The Directors present their report and audited consolidated financial 
statements for the year ended 31 December 2022. Comparative 
information is provided for the year ended 31 December 2021.

Results and dividends
The results for the financial year to 31 December 2022 are set out in 
the Consolidated Statement of Comprehensive Income. The Company 
paid an interim dividend of 22.0p per Ordinary share on 4 November 
2022 (2021: interim dividend: 19.0 pence). At the forthcoming Annual 
General Meeting, the Directors will recommend payment of a final 
dividend for the year of 59.0p (2021 final dividend: 47.0 pence) per 
Ordinary share to be paid on Friday 7 July 2023 to shareholders on the 
register on Friday 9 June 2023. The shares will go ex-dividend on 
Thursday 8 June 2023. The total dividend proposed for the 2022 financial 
year will aggregate to 81.0p, an increase of 22.7% (2021: 66.0p). 

Going concern
The consolidated financial statements have been prepared on a going 
concern basis. The Directors have taken note of guidance issued by 
the Financial Reporting Council on Going Concern Assessments in 
determining that this is the appropriate basis of preparation of 
the financial statements. The Group ended 2022 with adjusted 
net debt of £52.0 million compared to adjusted net cash of 
£1.4 million at 31 December 2021. This £53.4 million increase in 
adjusted net debt arose following the Group’s acquisition of Geotek 
for £80.0 million. This acquisition resulted in a direct increase in 
liabilities of £62.5 million (£45 million bank loan and £17.5 million 
acquisition payable) and the Group also made further outlays for 
dividends to our shareholders (£4.4 million), paying our fair share of 
tax (£2.1 million) and £6.4 million invested into capital expenditure, 
including the purchase and refurbishment of buildings for our 
businesses; all of which totalled £75.4 million.

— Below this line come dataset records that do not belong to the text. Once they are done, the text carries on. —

/-! ### Hypotheses that are met -/

theorem wit_ScalarIntegerCommands_bundles : ([(withS bare (.r .add 31#5 31#5 31#5 31#5)),
    (withS bare (.r .sub 31#5 31#5 31#5 31#5)),
    (withS bare (.r .mul 31#5 31#5 31#5 31#5)),
    (withS bare (.r .mulh 31#5 31#5 31#5 31#5)),
    (withS bare (.r .mulhu 31#5 31#5 31#5 31#5)),
    (withS bare (.r .div 31#5 31#5 31#5 31#5)),
    (withS bare (.r .divu 31#5 31#5 31#5 31#5)),
    (withS bare (.r .rem 31#5 31#5 31#5 31#5)),
    (withS bare (.r .remu 31#5 31#5 31#5 31#5)),
    (withS bare (.r .and 31#5 31#5 31#5 31#5)),
    (withS bare (.r .or 31#5 31#5 31#5 31#5)),
    (withS bare (.r .xor 31#5 31#5 31#5 31#5)),
    (withS bare (.r .sll 31#5 31#5 31#5 31#5)),
    (withS bare (.r .srl 31#5 31#5 31#5 31#5)),
    (withS bare (.r .sra 31#5 31#5 31#5 31#5)),
    (withS bare (.r .slt 31#5 31#5 31#5 31#5)),
    (withS bare (.r .sltu 31#5 31#5 31#5 31#5)),
    (withS bare (.r .min 31#5 31#5 31#5 31#5)),
    (withS bare (.r .max 31#5 31#5 31#5 31#5)),
    (withS bare (.r .minu 31#5 31#5 31#5 31#5)),
    (withS bare (.r .maxu 31#5 31#5 31#5 31#5)),
    (withS bare (.r .sel 31#5 31#5 31#5 31#5)),
    (withS bare (.i .addi 31#5 31#5 3#32)),
    (withS bare (.i .andi 31#5 31#5 3#32)),
    (withS bare (.i .ori 31#5 31#5 3#32)),
    (withS bare (.i .xori 31#5 31#5 3#32)),
    (withS bare (.i .slli 31#5 31#5 3#32)),
    (withS bare (.i .srli 31#5 31#5 3#32)),
    (withS bare (.i .srai 31#5 31#5 3#32)),
    (withS bare (.i .slti 31#5 31#5 3#32)),
    (withS bare (.li 31#5 3#48)),
    (withS bare (.lih 31#5 3#48)),
    (withS bare (.rdtick 31#5 0#5 0#5 0#5)),
    (withS bare (.rdtag 31#5 0#5 3#32)),
    (withS bare (.rdgauge 31#5 3#8))] : List Bundle).all
    (fun w => (holding w).takesBundle 0 w) = true := by decide +kernel

theorem wit_ScalarFloatCommands_bundles : ([(withS bare (.r .fadd 31#5 31#5 31#5 31#5)),
    (withS bare (.r .fsub 31#5 31#5 31#5 31#5)),
    (withS bare (.r .fmul 31#5 31#5 31#5 31#5)),
    (withS bare (.r .fdiv 31#5 31#5 31#5 31#5)),
    (withS bare (.r .fsqrt 31#5 31#5 31#5 31#5)),
    (withS bare (.r .fmin 31#5 31#5 31#5 31#5)),
    (withS bare (.r .fmax 31#5 31#5 31#5 31#5)),
    (withS bare (.r .fma 31#5 31#5 31#5 31#5)),
    (withS bare (.r .fcvtIF 31#5 31#5 31#5 31#5)),
    (withS bare (.r .fcvtFI 31#5 31#5 31#5 31#5)),
    (withS bare (.r .feq 31#5 31#5 31#5 31#5)),
    (withS bare (.r .flt 31#5 31#5 31#5 31#5)),
    (withS bare (.r .fle 31#5 31#5 31#5 31#5))] : List Bundle).all
    (fun w => (holding w).takesBundle 0 w) = true := by decide +kernel

theorem wit_ScratchpadAndUnifiedCommands_bundles : ([(withS bare (.lds 31#5 31#5 3#2 true 3#32)),
    (withS bare (.sts 31#5 31#5 3#2 false 3#32)),
    (withS bare (.ldu 31#5 31#5 3#2 true 3#32)),
    (withS bare (.stu 31#5 31#5 3#2 false 3#32)),
    (withS bare (.dinv 0#5 31#5 31#5)),
    (withS bare (.iflush 0#5 0#5 0#5 0#5))] : List Bundle).all
    (fun w => (holding w).takesBundle 0 w) = true := by decide +kernel

theorem wit_BranchCommands_bundles : ([(withB bare (.bc .eq 31#5 31#5 3#14)),
    (withB bare (.bc .ne 31#5 31#5 3#14)),
    (withB bare (.bc .lt 31#5 31#5 3#14)),
    (withB bare (.bc .ge 31#5 31#5 3#14)),
    (withB bare (.bc .ltu 31#5 31#5 3#14)),
    (withB bare (.bc .geu 31#5 31#5 3#14)),
    (withB bare (.j 3#24)),
    (withB bare (.call 3#24)),
    (withB bare (.jr 31#5)),
    (withB bare (.callr 31#5)),
    (withB bare (.ret)),
    (withB bare (.loop 3#2 31#5 3#17)),
    (withB bare (.lend 3#2)),
    (withB bare (.wait 31#5)),
    (withB bare (.halt 0#16)),
    (withB bare (.brk 3#16))] : List Bundle).all
    (fun w => (holding w).takesBundle 0 w) = true := by decide +kernel

theorem wit_VectorLaneCommands_bundles : ([(withV bare 0 .vadd ⟨1#5, 2#5, 3#5, 4#5, 0#3, false, 0#3, 0#3, false, false, 0#32⟩),
    (withV bare 0 .vsub ⟨1#5, 2#5, 3#5, 4#5, 0#3, false, 0#3, 0#3, false, false, 0#32⟩),
    (withV bare 0 .vmul ⟨1#5, 2#5, 3#5, 4#5, 0#3, false, 0#3, 0#3, false, false, 0#32⟩),
    (withV bare 0 .vfma ⟨1#5, 2#5, 3#5, 4#5, 0#3, false, 0#3, 0#3, false, false, 0#32⟩),
    (withV bare 0 .vmin ⟨1#5, 2#5, 3#5, 4#5, 0#3, false, 0#3, 0#3, false, false, 0#32⟩),
    (withV bare 0 .vmax ⟨1#5, 2#5, 3#5, 4#5, 0#3, false, 0#3, 0#3, false, false, 0#32⟩),
    (withV bare 0 .vabs ⟨1#5, 2#5, 3#5, 4#5, 0#3, false, 0#3, 0#3, false, false, 0#32⟩),
    (withV bare 0 .vneg ⟨1#5, 2#5, 3#5, 4#5, 0#3, false, 0#3, 0#3, false, false, 0#32⟩),
    (withV bare 0 .vand ⟨1#5, 2#5, 3#5, 4#5, 0#3, false, 2#3, 0#3, false, false, 0#32⟩),
    (withV bare 0 .vor ⟨1#5, 2#5, 3#5, 4#5, 0#3, false, 2#3, 0#3, false, false, 0#32⟩),
    (withV bare 0 .vxor ⟨1#5, 2#5, 3#5, 4#5, 0#3, false, 2#3, 0#3, false, false, 0#32⟩),
    (withV bare 0 .vshl ⟨1#5, 2#5, 3#5, 4#5, 0#3, false, 2#3, 0#3, false, false, 0#32⟩),
    (withV bare 0 .vsra ⟨1#5, 2#5, 3#5, 4#5, 0#3, false, 2#3, 0#3, false, false, 0#32⟩),
    (withV bare 0 .vsrl ⟨1#5, 2#5, 3#5, 4#5, 0#3, false, 2#3, 0#3, false, false, 0#32⟩),
    (withV bare 0 .vexp ⟨1#5, 2#5, 3#5, 4#5, 0#3, false, 0#3, 0#3, false, false, 0#32⟩),
    (withV bare 0 .vrcp ⟨1#5, 2#5, 3#5, 4#5, 0#3, false, 0#3, 0#3, false, false, 0#32⟩),
    (withV bare 0 .vrsqrt ⟨1#5, 2#5, 3#5, 4#5, 0#3, false, 0#3, 0#3, false, false, 0#32⟩),
    (withV bare 0 .vcvt ⟨1#5, 2#5, 3#5, 4#5, 0#3, false, 0#3, 0#3, false, false, 0#32⟩)] : List Bundle).all
    (fun w => (holding w).takesBundle 0 w) = true := by decide +kernel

Importantly, for 
the long-term health of the Group, offsetting this was the Group’s 
consistent strong cash generation which arises from good 
performance of the Group’s principal operating companies 
(as supported by order intake above the level of revenue) and 
which will enable further reduction in net debt over the coming 
year. In addition, the Group also refinanced its borrowing facilities 
in May 2022 for a four-year term providing the Group with continued 
certainty over long-term liquidity (see note 21) and the Group 
subsequently entered into an interest rate swap to hedge the Group’s 
gross borrowings so as to manage any risk of rising interest rates.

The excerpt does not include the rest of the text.